By setting it to “S” only the $_SERVER super global is being populated. $_GET, $_POST, $_COOKIE, and $_ENV are all skipped, the processor never tries to populate them.
Technically, $_GET doesn’t exist at all until one of those preg_match calls are executed. Because of the patterns I used in preg_match, the resulting $_GET can only ever contain the numerical indexes for each match, and the named sub matches. I only accounted for a= and b= in the example, but I left the pattern open so that other variables could be present, but ignored.
While .NET allows for having an OR ( | ) type expression and multiple named sub-captures with the same name, Perl compatible expressions and PHP do not. If you tried to combine the two preg_match expressions into one pattern using an OR to account for the order the variables appear in the querystring, you would get a compilation error for preg_match.
I could alter the <a> and <b> in my patterns to say, <one> and <two>, and I could use the same querystring as in the example, but the corosponding entries in $_GET would be $_GET[‘one’] and $_GET[‘two’] instead of $_GET[‘a’] and $_GET[‘b’].
Change the variables order, honestly, a trick I never thought of pulling. So kill off all GET vars, and use a regex to filter the query string.
Thanks for explaining.
I wonder what other filtering there would point in doing in the .htaccess file too?
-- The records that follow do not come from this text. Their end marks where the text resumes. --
-- ==== Sys2Proof/Machine/HostCommands.lean ====
section
/-! DEFINITION. The host commands and component ports (spec/45_host_commands.md). Each but `run` completes in the one step
that accepts it, with one reply (R180, R182). -/

namespace Sys2Proof.Machine

/-- What `reset` does to the core (R181): MEM all zero, A = B = IP = 0, Idle; the streams and the configuration stay.
ICOUNT is unspecified after it (10_state.md R34): a free value (log 7). -/
def State.resetCore (s : State) : State :=
  { s.forgetCount with mem := Memory.clear, a := 0#16, b := 0#16, ip := 0#16, runState := .idle }

/-- R181: it cannot fail. -/
def cmdReset (s : State) : State := s.resetCore.reply .ok .nothing

/-- How many of CAP bytes a sink takes (log 11). -/
def sinkTakes (cap : Nat) : Option Nat → Nat
  | none => cap
  | some k => min k cap

/-- R183: the CAP cells in order go to the sink; no state of the core changes, whether the sink refuses a byte
(IOError) or not (decision D23, log 18). -/
def cmdSave (accepts : Option Nat) (s : State) : State :=
  let n := sinkTakes s.cfg.cap accepts
  s.reply (if n = s.cfg.cap then .ok else .failed .ioError)
    (.bytes ((Memory.asBytes s.cfg.cap s.mem).take n))

/-- R184: `reset` first; then exactly CAP bytes, in order, surplus bytes ignored (decision D16, log 18). If the source
yields fewer, IOError, and every cell holds a free value (log 9). -/
def cmdLoad (source : List Byte) (s : State) : State :=
  let t := s.resetCore
  if t.cfg.cap ≤ source.length then
    { t with mem := Memory.ofCells t.cfg.cap (fun a => source.getD a Memory.blank) }.reply .ok .nothing
  else
    { t with
      mem := Memory.ofCells t.cfg.cap (Config.freeByte t.freeCtr)
      freeCtr := t.freeCtr + 1 }.reply (.failed .ioError) .nothing

/-- A port operation completes: with the value it read or the change it made, or with its error and no change (R182). -/
def State.port (s : State) (r : Except ErrorKind (State × Value)) : State :=
  match r with
  | .ok (t, v) => t.reply .ok v
  | .error e => s.reply (.failed e) .nothing

/-- `get(code)` (R185). -/
def cmdGet (code : Byte) (s : State) : State :=
  s.port do
    let x ← regCheck code
    return (s, .word (s.readReg x))

/-- `set(code, value)` (R185). -/
def cmdSet (code : Byte) (v : Word) (s : State) : State :=
  s.port do
    let x ← regCheck code
    return (s.writeReg x v, .nothing)

/-- `increment(code)` (R185). -/
def cmdIncrement (code : Byte) (s : State) : State :=
  s.port do
    let t ← s.regOp aluInc code
    return (t, .nothing)

/-- `decrement(code)` (R185). -/
def cmdDecrement (code : Byte) (s : State) : State :=
  s.port do
    let t ← s.regOp aluDec code
    return (t, .nothing)

/-- The trace name of a register (R185). -/
def regName : Reg → String
  | .A => "a"
  | .B => "b"

/-- `name(code)` (R185). -/
def cmdName (code : Byte) (s : State) : State :=
  s.port do
    let x ← regCheck code
    return (s, .text (regName x))

/-- `readByte(addr)` (R186). -/
def cmdReadByte (addr : Nat) (s : State) : State :=
  s.port do
    let v ← Memory.readByte s.cfg.cap s.mem addr
    return (s, .byte v)

/-- `writeByte(addr, byte)` (R186). -/
def cmdWriteByte (addr : Nat) (v : Byte) (s : State) : State :=
  s.port do
    let m ← Memory.writeByte s.cfg.cap s.mem addr v
    return ({ s with mem := m }, .nothing)

/-- `readWord(addr)` (R186). -/
def cmdReadWord (addr : Nat) (s : State) : State :=
  s.port do
    let v ← Memory.readWord s.cfg.cap s.mem addr
    return (s, .word v)

/-- `writeWord(addr, u16)` (R186). -/
def cmdWriteWord (addr : Nat) (v : Word) (s : State) : State :=
  s.port do
    let m ← Memory.writeWord s.cfg.cap s.mem addr v
    return ({ s with mem := m }, .nothing)

/-- A command is carried out: `run` starts (40_fde_loop.md R110) and completes in a later step, every other command
completes at once. -/
def State.perform (s : State) : Command → State
  | .run => s.startRun
  | .reset => cmdReset s
  | .save accepts => cmdSave accepts s
  | .load source => cmdLoad source s
  | .writeMovToReg r imm => cmdWriteMovToReg r imm s
  | .writeMovToRam addr r => cmdWriteMovToRam addr r s
  | .writeMovFromRam r addr => cmdWriteMovFromRam r addr s
  | .writeDumpreg => cmdWriteDumpreg s
  | .writeAdd d src => cmdWriteAdd d src s
  | .writeSub d src => cmdWriteSub d src s
  | .writeInc r => cmdWriteInc r s
  | .writeDec r => cmdWriteDec r s
  | .writeRet => cmdWriteRet s
  | .get code => cmdGet code s
  | .set code v => cmdSet code v s
  | .increment code => cmdIncrement code s
  | .decrement code => cmdDecrement code s
  | .name code => cmdName code s
  | .readByte addr => cmdReadByte addr s
  | .writeByte addr v => cmdWriteByte addr v s
  | .readWord addr => cmdReadWord addr s
  | .writeWord addr v => cmdWriteWord addr v s

/-- One step of the idle core: accept the host's next command (R180); with none, wait and lose nothing
(60_exceptions.md R217; 70_reset_and_hazards.md R231). -/
def State.serveHost (s : State) : State :=
  match s.commands with
  | [] => s
  | c :: rest => { s with commands := rest }.perform c

/-- The parser's word for a command (R188): the nine mnemonics are encoder writes, four words are control calls, the
port operations have none. -/
def Command.mnemonic : Command → Option String
  | .writeMovToReg _ _ => some "mov_to_reg"
  | .writeMovToRam _ _ => some "mov_to_ram"
  | .writeMovFromRam _ _ => some "mov_from_ram"
  | .writeDumpreg => some "dumpreg"
  | .writeAdd _ _ => some "add"
  | .writeSub _ _ => some "sub"
  | .writeInc _ => some "inc"
  | .writeDec _ => some "dec"
  | .writeRet => some "ret"
  | .run => some "run"
  | .save _ => some "save"
  | .load _ => some "load"
  | .reset => some "reset"
  | .get _ => none
  | .set _ _ => none
  | .increment _ => none
  | .decrement _ => none
  | .name _ => none
  | .readByte _ => none
  | .writeByte _ _ => none
  | .readWord _ => none
  | .writeWord _ _ => none

/-- The numbers of a status port (60_exceptions.md R200, decision D4, log 20): nothing depends on them. -/
def Status.code : Status → Nat
  | .ok => 0
  | .failed .outOfBounds => 1
  | .failed .invalidRegister => 2
  | .failed .unknownOpcode => 3
  | .failed .ioError => 4

end Sys2Proof.Machine
end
I wonder what other filtering there would point in doing in the .htaccess file too?
I tried, but I can’t figure out what you’re asking there.
I dont really understand why this is even an issue?
If the application is developed correctly why would you even care if someone tried sending over $_GET[‘override’], $_POST[‘crash’], $_COOKIE[‘i_am_admin’] ?
After all the application will not use any other information than what it has been developed to use, any additional values will be ignored.
There is even a downside with doing something like this (depending on the method used), what if I send you an $_POST request with thousands of variables? By using most of those suggested here, it would slow down the script, while if you did not “care” as they do not affect the script anyway (if its developed well) all it does is slow down initial population of $_POST and use up memory.
Yes, it is not really necessary, but you just want to stop hackers/crachers dead in their track. Someone tries to stuff extra var in the GET or POST request and they will see big red error message, they will get the idea that, hey, this website takes security seriously, better try some other site.
I think it does not make sense to just filter out the extra GET/POST params unless you also show error message and stop all further processing at this early stage in initialization.